Will Truth Exist When No One Can Understand It?

autumn-red-forest-1920x1200“If a tree falls in a forest and no one is around to hear it, does it make a sound?”(1)

Science is likely moving at a slower pace than it should due to the massive size of what we already know. The exponential growth in the number of papers makes it increasingly difficult for researchers to keep track of all the publications relevant to their work, let alone to connect disparate strands of research.

In 2014 there were more than 2000 maths papers posted to the online repository arXiv.org each month, more than in any other discipline, and the rate is increasing. “If you have too many new results that keep appearing, many just go unnoticed,” (New Scientist, “Our number’s up: Machines will do maths we’ll never understand”)

Our society has become much better at generating new information than analysing what it already has.

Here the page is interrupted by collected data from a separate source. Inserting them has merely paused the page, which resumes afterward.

-- ==== Sys2Proof/Machine/BinRun.lean ====
section
/-!
DEFINITION. How the bin engine runs syntax words, and its parse errors, syntax faults and channel endpoints (R208, R209,
R295 to R297, R306 to R309).
-/
namespace Sys2Proof.Machine

/-- The channel map in force for a job: sender and receiver of each channel (R209). -/
def State.chanMap (s : State) (j : Nat) : List (Nat × Nat) :=
  match s.jobImage j with
  | some e => if s.jobEncode j then e.params.chEnc else e.params.chDec
  | none => []

/-- The endpoints of channel c for a job. -/
def State.ends (s : State) (j c : Nat) : Option (Nat × Nat) := (s.chanMap j)[c]?

/-- The endpoint of core n still works on job k: a sequencer, or the bin engine as 6. -/
def State.worksOn (s : State) (n k : Nat) (e : Nat) : Bool :=
  if e < 6 then (s.seq n e).job == some k else (s.unit n).bin.job == some k

/-- The channel has not drained of a job before job j on core n whose map gives it other endpoints (R209): it holds tokens of that
job, or its sender may still send some. A job never waits on one behind it (R214, R218). -/
def State.undrained (s : State) (n c j : Nat) : Bool :=
  let ahead := fun (k : Nat) => k != j && !((s.core n).inside.dropWhile (· != j)).contains k && s.ends k c != s.ends j c
  (s.chq n c).any (fun t => ahead t.job) ||
  (s.core n).inside.any (fun k => ahead k && ((s.ends k c).map (fun e => s.worksOn n k e.1)).getD false)

/-- Channel c of core n takes no further token (R208). -/
def State.chanFull (s : State) (n c : Nat) : Bool := decide (16 ≤ (s.chq n c).length)

/-- Puts a token at the end of a channel. -/
def State.pushToken (s : State) (n c : Nat) (t : Token) : State :=
  s.modUnit n (fun u => { u with chans := mset u.chans c (mgetD u.chans c [] ++ [t]) })

/-- Takes the first token of a channel away. -/
def State.popToken (s : State) (n c : Nat) : State :=
  s.modUnit n (fun u => { u with chans := mset u.chans c (mgetD u.chans c []).tail })

/-- A syntax fault (R309): the program stops, CAUSE latches, and CORE_ILLEGAL fires on the job. -/
def State.synFault (s : State) (n cause : Nat) : State :=
  let b := (s.unit n).bin
  (s.modBin n (fun b => { b with
    running := false, cause := cause, errCount := min (b.errCount + 1) 255, status := cause * 2 ^ 24, waiting := none })).fault
    64 n b.job cause

/-- A parse error (R306 to R308): the segment closes and the latches take it; the program restarts at ERR_ENTRY, or stops
under STRICT and in the error entry itself. A parse error without a descriptor has an open CLASS. -/
def State.parseError (s : State) (n cause : Nat) (cls : Option Nat) : State :=
  let k := cls.getD (Config.freeValue s.free % 256)
  let s1 := if cls.isNone then { s with free := s.free + 1 } else s
  s1.modBin n (fun b =>
    let go := !b.cfg.strict && !b.inError
    let b1 := { b with
      seg := none, cause := cause, cls := k, errCount := min (b.errCount + 1) 255, errPos := b.reader.offset,
      status := cause * 2 ^ 24 + k * 2 ^ 16 + b2n (go || b.inError) * 2, waiting := none, ctuBins := 0, ctuSteps := 0 }
    if go then
      ((({ b1 with inError := true, pc := b.cfg.errEntry }).setX 1 (BitVec.ofNat 32 cause)).setX 2 (BitVec.ofNat 32 k))
    else { b1 with running := false })

/-- The bin engine of core n works on a program in a core that is in service (R295). -/
def State.binReady (s : State) (n : Nat) : Bool :=
  let g := s.page (corePage n)
  decide (n < 48) && (decide (g.state = .idle) || decide (g.state = .running)) && (s.unit n).bin.job.isSome &&
  (s.unit n).bin.running

/-- OUT_MODE of a job (R129); a device-side job writes to a pool buffer (R497). -/
def Job.outMode (x : Job) : Nat := if x.device then 1 else x.at 22 1

/-- Room in the areas that the writer may fill in all: a pool output may continue in a second buffer (R140). -/
def State.outCap (s : State) (x : Job) (staging : Bool) : Option Nat :=
  if staging then
    match x.staging with
    | h :: _ => some (2 * 2 ^ s.poolLog2 (handlePool h.2))
    | [] => none
  else
    match x.outMode with
    | 0 => some (x.at 32 4)
    | 2 => none
    | _ => (x.bufs.head?).map (fun h => 2 * 2 ^ s.poolLog2 (handlePool h))

/-- The engine with the room that its job's output now has. -/
def State.capped (s : State) (b : Bin) : Bin :=
  { b with writer := { b.writer with cap := (b.job.bind s.job).bind (fun x => s.outCap x b.writer.staging) } }

/-- What the word's body answers: the state and engine after it, and where it jumps. -/
abbrev WordEnd := Except BinStop (State × Bin × Option Nat)

/-- One syntax word of core n. `fits` says that its fields are in range, `codes` that it codes or reads bits, which the
error entry may not do (R296, R306, R307). -/
def runWord (s : State) (n : Nat) (ins : Instr) (fits codes : Bool) (body : State → Bin → WordEnd) : State :=
  if !s.binReady n then s
  else
    let b := (s.unit n).bin
    let again := b.waiting = some ins
    if !again ∧ !b.encode ∧ b.cfg.maxSteps ≤ b.ctuSteps then s.parseError n 4 none
    else
      let s0 := if again then s else s.modBin n (fun b => { b with ctuSteps := b.ctuSteps + 1 })
      if !fits then s0.synFault n 0x10
      else if codes ∧ b.inError then s0.synFault n 0x12
      else
        match body s0 (s0.capped (s0.unit n).bin) with
        | .ok (t, b, pc) => t.modBin n (fun _ => { b with pc := pc.getD ((b.pc + 1) % 32768), waiting := none })
        | .error (.syn c) => s0.synFault n c
        | .error (.parse c cls b) => (s0.modBin n (fun _ => b)).parseError n c cls
        | .error .wait => s0.modBin n (fun b => { b with waiting := some ins })

/-- A word on the engine alone that goes on to the next word. -/
def plainWord (s : State) (n : Nat) (ins : Instr) (fits codes : Bool) (f : Bin → Except BinStop Bin) : Result :=
  act s fun s => runWord s n ins fits codes fun s b => (f b).map (fun b => (s, b, none))

/-- A word that goes on to `some` target or to the next word. -/
def jumpWord (s : State) (n : Nat) (ins : Instr) (fits : Bool) (f : Bin → Except BinStop (Bin × Option Nat)) : Result :=
  act s fun s => runWord s n ins fits false fun s b => (f b).map (fun r => (s, r.1, r.2))

/-- sext(IMM) (R296). -/
def sext (w : SynWord) : Word := word (signed 15 w.imm)

/-- The fields that a word does not use read 0 (R296). -/
def fields (w : SynWord) (d a b imm : Bool) : Bool :=
  (d || w.d == 0) && (a || w.a == 0) && (b || w.b == 0) && (imm || w.imm == 0)

end Sys2Proof.Machine
end

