/-- FILTER_MARGIN of the job's image (R216). -/
def State.margin (s : State) (j : Nat) : Nat :=
  match s.jobImage j with
  | some e => if s.jobEncode j then e.params.marginEnc else e.params.marginDec
  | none => 0

/-- The picture in the slot is complete (R170). -/
def Slot.complete (k : Slot) : Bool := !k.coding && !k.failed

/-- The wait of R216 is over for luma rows up to b of a slot: ROWS_DONE covers them, or the picture is complete. -/
def Slot.covers (k : Slot) (b : Int) (margin : Nat) : Bool :=
  let need := (max 0 (min (b + margin) ((k.height : Int) - 1))).toNat
  k.complete || decide (need / 16 + 1 ≤ k.rowsDone)

/-- Rows to b of the source are announced (R226): its completion at acceptance under NONE, the row word under ROW_WORD. A row
word whose address memory refuses ends the wait: the access fails (R32). -/
def State.sourceReady (s : State) (x : Job) (st : Stream) (b : Int) : Bool :=
  if st.field 45 = 0 then true
  else if !s.readRun (devOf (st.field 47)) 8 then true
  else
    let w := leNat (s.devBytes (devOf (st.field 47)) 8)
    let frame := w / 2 ^ 32
    let rows : Int := (w % 65536 : Nat)
    let idx := x.display % 2 ^ 32
    let ahead := (frame + 2 ^ 32 - idx) % 2 ^ 32
    (frame == idx && decide (b < rows)) || (decide (1 ≤ ahead) && decide (ahead < 2 ^ 31))

/-- The tagged address of byte o of the source, through the fragments (R135). -/
def Job.srcByte (x : Job) (o : Nat) : Option Nat :=
  if x.indirect then
    (x.frags.foldl (fun (a : Nat × Option Nat) f =>
      if a.2.isSome then a
      else if o < a.1 + f.2 then (a.1, some (f.1 + (o - a.1)))
      else (a.1 + f.2, none)) (0, none)).2
  else some (x.at 8 8 + o)

/-- The source lies in device memory, so that the model reads it itself. -/
def Job.srcDevice (x : Job) : Bool := if x.indirect then x.frags.all (fun f => isDev f.1) else isDev (x.at 8 8)

/-- n bytes of the source as a number. `host` holds the bytes of host memory that the command reads, by host address. -/
def State.srcNat (s : State) (x : Job) (host : List Host.Cell) (o n : Nat) : Nat :=
  leNat ((List.range n).flatMap (fun i =>
    match x.srcByte (o + i) with
    | some t => if isDev t then s.devBytes (devOf t) 1 else [mgetD host t 0]
    | none => [0]))

/-- The byte offset of a stored source sample: component 0 luma, 1 Cb, 2 Cr, at its own plane's coordinates (R163). -/
def Job.srcOff (x : Job) (f : Fmt) (w h comp px py : Nat) : Nat :=
  let pitch := x.at 16 4
  if f.t24 then
    let tb := if f.depth = 8 then 1024 else 1536
    let g : Geom := { base := 0, w := w, h := h, chroma := f.chroma, depth := f.depth, packed := false }
    let pl := if comp = 0 then 0 else 1
    (if pl = 0 then 0 else g.planeTiles 0 * tb) +
      t24Off tb (g.planeW pl) (if comp = 0 then px else 2 * px + (comp - 1)) py
  else
    let hh := if f.chroma = 1 then roundUp h 2 else h
    if comp = 0 then pitch * py + f.bytes * px else pitch * hh + pitch * py + f.bytes * (2 * px + (comp - 1))

/-- One stored source sample: component 0 luma, 1 Cb, 2 Cr, at its own plane's coordinates (R163). -/
def State.srcStored (s : State) (x : Job) (host : List Host.Cell) (f : Fmt) (w h comp px py : Nat) : Nat :=
  let o := x.srcOff f w h comp px py
  if f.t24 then
    if f.depth = 8 then s.srcNat x host o 1
    else
      let v := s.srcNat x host o 3
      if (if comp = 0 then px else 2 * px + (comp - 1)) % 2 = 0 then bits v 11 0 else bits v 23 12
  else s.srcNat x host o f.bytes / 2 ^ f.shift

/-- Bytes of one stored source sample, with those that share its word (R163). -/
def Fmt.span (f : Fmt) : Nat := if f.t24 then (if f.depth = 8 then 1 else 3) else f.bytes

/-- A source sample in the stream's format (R164). -/
def State.srcSample (s : State) (x : Job) (host : List Host.Cell) (st : Stream) (comp px py : Nat) : Nat :=
  match fmtOf (x.at 20 1) with
  | none => 0
  | some f =>
    let w := st.field 0
    let h := st.field 1
    let v := if comp ≠ 0 ∧ f.chroma = 2 ∧ st.field 2 = 1 then
        (s.srcStored x host f w h comp px (2 * py) + s.srcStored x host f w h comp px (2 * py + 1) + 1) / 2
      else s.srcStored x host f w h comp px py
    toDepth v f.depth (st.field 3)

/-- Width and height of a plane in samples of that plane. -/
def planeSize (w h chroma pl : Nat) : Nat × Nat :=
  if pl = 0 then (w, h) else (ceilDiv w (chromaDiv chroma).1, ceilDiv h (chromaDiv chroma).2)

/-- A coordinate clamped to the picture (R212, R249). -/
def clampTo (v : Int) (size : Nat) : Nat := (max 0 (min v ((size : Int) - 1))).toNat

/-- Sample (px, py) of a plane of a slot, luma 0, Cb 1 and Cr 2. -/
def State.slotSample (s : State) (st : Stream) (k pl px py : Nat) : Nat :=
  let g := st.slotGeom k
  if pl = 0 then g.sample s.mem 0 px py else g.sample s.mem 1 (2 * px + (pl - 1)) py

/-- The source comes through the ladder scaler: a lower rendition of another size than the top (R327, R331). What the image's
scaler computes is not the spec's. -/
def State.scaled (s : State) (x : Job) (st : Stream) : Bool :=
  match x.parent.bind s.job with
  | some p =>
    match p.stream with
    | some t => (s.stream t).field 0 != st.field 0 || (s.stream t).field 1 != st.field 1
    | none => false
  | none => false

/-- The samples of a surface at a block position, clamped to the picture (R249). A lookahead copy that no pass made and a chroma
plane that the format lacks are open (log entry 10); the bytes of a host source come with the command. -/
def State.surfSample (s : State) (x : Job) (stn : Nat) (f : Surf) (pl : Nat) (host : List Host.Cell) (ox oy : Int)
    (dx dy : Nat) : Nat :=
  let st := s.stream stn
  let d := st.field 3
  let free := Config.freeValue (s.free + 64 * dy + dx) % 2 ^ d
  if pl ≠ 0 ∧ st.field 2 = 0 then free
  else
    match f with
    | .lookahead =>
      let z := planeSize st.copySize.1 st.copySize.2 1 pl
      match mget st.passes x.display with
      | some p =>
        let at' := if pl = 0 then 0 else st.copySize.1 * st.copySize.2 + (pl - 1) * (z.1 * z.2)
        ((p.copy[at' + clampTo (oy + dy) z.2 * z.1 + clampTo (ox + dx) z.1]?).map BitVec.toNat).getD free
      | none => free
    | .source =>
      let z := planeSize (st.field 0) (st.field 1) (st.field 2) pl
      if s.scaled x st then free
      else s.srcSample x host st pl (clampTo (ox + dx) z.1) (clampTo (oy + dy) z.2)
    | .slot k _ =>
      let g := st.slotGeom k
      let z := planeSize g.w g.h g.chroma pl
      s.slotSample st k pl (clampTo (ox + dx) z.1) (clampTo (oy + dy) z.2)

/-- The tagged addresses of the bytes that a sample of a surface is read from. -/
def State.surfBytes (s : State) (x : Job) (stn : Nat) (f : Surf) (pl px py : Nat) : List Nat :=
  let st := s.stream stn
  match f with
  | .lookahead => []
  | .source =>
    match fmtOf (x.at 20 1) with
    | some m =>
      let ys := if pl ≠ 0 ∧ m.chroma = 2 ∧ st.field 2 = 1 then [2 * py, 2 * py + 1] else [py]
      ys.flatMap (fun y =>
        let o := x.srcOff m (st.field 0) (st.field 1) pl px y
        (List.range m.span).filterMap (fun k => x.srcByte (o + k)))
    | none => []
  | .slot k _ =>
    let g := st.slotGeom k
    let pt := if pl = 0 then 0 else 1
    let a := g.base + g.planeOff pt + t24Off g.tileBytes (g.planeW pt) (if pl = 0 then px else 2 * px + (pl - 1)) py
    (List.range (if g.tileBytes = 1024 then 1 else 3)).map (fun k => 2 ^ 63 + a + k)

/-- The row word of a sub-frame source, where memory refuses its address (R32, R226). -/
def State.rowWordBad (s : State) (stn : Nat) (f : Surf) : Option Nat :=
  let st := s.stream stn
  if f = .source ∧ st.field 45 ≠ 0 ∧ !s.readRun (devOf (st.field 47)) 8 then some (st.field 47) else none

/-- The samples of a block, clamped to the picture (R249). -/
def State.blockAt (s : State) (stn : Nat) (f : Surf) (pl : Nat) (ox oy : Int) (w h : Nat) : List (Nat × Nat) :=
  let st := s.stream stn
  let z := match f with
    | .slot k _ => let g := st.slotGeom k; planeSize g.w g.h g.chroma pl
    | _ => planeSize (st.field 0) (st.field 1) (st.field 2) pl
  (List.range (w * h)).map (fun (e : Nat) => (clampTo (ox + (e % w : Nat)) z.1, clampTo (oy + (e / w : Nat)) z.2))

/-- The first tagged address of a block at which the access fails: device memory refuses it (R32, R397), or host memory did not
answer with that byte (R100). -/
def State.surfBad (s : State) (x : Job) (stn : Nat) (f : Surf) (ok : Nat → Bool) (host : List Host.Cell) (pl : Nat)
    (ox oy : Int) (w h : Nat) : Option Nat :=
  (s.rowWordBad stn f).orElse fun _ =>
    ((s.blockAt stn f pl ox oy w h).flatMap (fun c => s.surfBytes x stn f pl c.1 c.2)).find? (fun t =>
      if isDev t then !ok (devOf t) else (mget host t).isNone)

/-- The tile headers that a read of the block meets pass their CHECK (R168). -/
def State.surfHeaders (s : State) (stn : Nat) (f : Surf) (pl : Nat) (ox oy : Int) (w h : Nat) : Bool :=
  match f with
  | .slot k _ =>
    let g := (s.stream stn).slotGeom k
    !g.packed || (s.blockAt stn f pl ox oy w h).all (fun c =>
      headerCheck (g.tileHeader s.mem (if pl = 0 then 0 else 1) (if pl = 0 then c.1 else 2 * c.1 + (pl - 1)) c.2))
  | _ => true

/-- The top rendition of job x's ladder, where x is a lower one (R329). -/
def State.topOf (s : State) (x : Job) : Option Job :=
  match x.parent with
  | some p =>
    match s.job (p + 1) with
    | some t => if t.stream = x.stream then none else some t
    | none => none
  | none => none

/-- A lower rendition that reads source rows up to `row` waits for the co-located rows of the top's own motion field, under R216 with
FILTER_MARGIN 0, while the top is not final (R329, R331; log entry 55). -/
def State.topHeld (s : State) (x : Job) (st : Stream) (row : Int) : Bool :=
  match s.topOf x with
  | some top =>
    top.live &&
      match top.slot, top.stream with
      | some k, some m =>
        let y := mgetD (s.stream m).slots k {}
        !y.covers (row * (y.height : Int) / (max 1 (st.field 1) : Nat)) 0
      | _, _ => !top.framed
  | none => false

/-- The wait that a read of rows up to b of a plane meets (R216, R226, R249, R252). -/
def State.surfWait (s : State) (j : Nat) (x : Job) (stn : Nat) (f : Surf) (pl : Nat) (b : Int) (margin : Nat) :
    Option WaitKind :=
  let st := s.stream stn
  let sub := if pl = 0 then 1 else (chromaDiv (st.field 2)).2
  let row := if pl = 0 then b else b * sub + (sub - 1)
  match f with
  | .lookahead => none
  | .source =>
    if !s.sourceReady x st row then some .source
    else if s.topHeld x st row then some .scoreboard
    else if !x.srcDevice ∧ !s.hostReach then some .memory
    else none
  | .slot k own =>
    if own then none
    else if (mgetD st.slots k {}).covers row (if margin = 0 then 0 else s.margin j) then none
    else some .scoreboard

/-- What keeps a block's read from completing: a wait, a refused address, or a tile header whose CHECK fails. -/
inductive ReadStop
  | wait (k : WaitKind)
  | refused (t : Nat)
  | header
  deriving DecidableEq, Repr

/-- What a read of a block of W by H samples meets, if anything (R32, R100, R168, R216, R226, R249). -/
def State.blockStop (s : State) (j : Nat) (x : Job) (stn : Nat) (f : Surf) (host : List Host.Cell) (pl : Nat) (ox oy : Int)
    (w h : Nat) : Option ReadStop :=
  match s.surfWait j x stn f pl (oy + h - 1) 1 with
  | some k => some (.wait k)
  | none =>
    match s.surfBad x stn f s.readOk host pl ox oy w h with
    | some t => some (.refused t)
    | none => if s.surfHeaders stn f pl ox oy w h then none else some .header

/-- A job's access to a tagged address fails: in device memory (R32, R397) or in host memory (R100). -/
def State.accessFail (s : State) (j : Nat) (x : Job) (t : Nat) : State :=
  if isDev t then s.memFail j x (devOf t) else s.hostFail j x

/-- How a sequencer of core n takes it; a failed CHECK is an uncorrectable memory error of the job (R168). -/
def State.stopRes (s : State) (n j : Nat) (x : Job) : ReadStop → SeqRes
  | .wait k => .hold k
  | .refused t => .done (s.accessFail j x t)
  | .header => .done (s.fault 75 n (some j) 0)

/-- LOAD records a read of another picture, and its taint reaches the own one (R368); a lower rendition that reads its source has
read the top's motion field for those rows (R331). -/
def State.noteRead (s : State) (j : Nat) (x : Job) (stn : Nat) (f : Surf) : State :=
  match f with
  | .slot k false =>
    let st := s.stream stn
    let s1 := s.modJob j (fun y => { y with reads := if y.reads.contains k then y.reads else k :: y.reads })
    if (mgetD st.slots k {}).taint then
      match x.slot with
      | some o => s1.modStream stn (fun t => { t with slots := mupd t.slots o (fun y => { y with taint := true }) })
      | none => s1
    else s1
  | .source => if x.parent.isSome then s.modJob j (fun y => { y with seeded := true }) else s
  | .slot _ true | .lookahead => s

One way to cope with information overload in scientific research is to develop algorithms able to mine scientific literature, something which is already possible and it is happening in different areas. Computers are used routinely to look for new drugs and treatments for neglected diseases, to assist in proving mathematical theorems, and some even claim automated invention will speed up technological progress:

Human inventors who learn to leverage computer-automated innovation will leapfrog peers who continue to invent the old-fashioned way,

Algorithm-led discovery opens up the possibility to discoveries that no human being can ever understand. The first major computer-assisted proof was published 40 years ago and it immediately sparked a row. It was a solution to the four-colour theorem. Mathematicians were reluctant to accept the computer-assisted proof because no one could ever verify all the intermediate steps in it. But even if someone claimed to, should we trust him or her? What if there was an error in the software code?

To this day, no one has come up with a more elegant, insightful proof. So we’re left in the unsettling position of knowing that the four-color theorem is true but still not knowing why. (Steven Strogatz, “The End of Insight”)

Things can only get worse:

Last year Alexei Lisitsa and Boris Konev at the University of Liverpool, UK, published a computer-assisted proof so long that it totalled 13 gigabytes, roughly the size of Wikipedia. Each line of the proof is readable, but for anyone to go through the entire result would take several tedious lifetimes. (New Scientist, “Our number’s up: Machines will do maths we’ll never understand”)

Steven Strogatz thinks that insight is becoming impossible, at least at the frontiers of mathematics, and Vladimir Voevodsky glimpses a mathematical realm beyond human skills (See figure below.)

It is very difficult at the present to go into the high levels of complexity and abstraction, because it just doesn’t fit into our heads very well, (Ibid.)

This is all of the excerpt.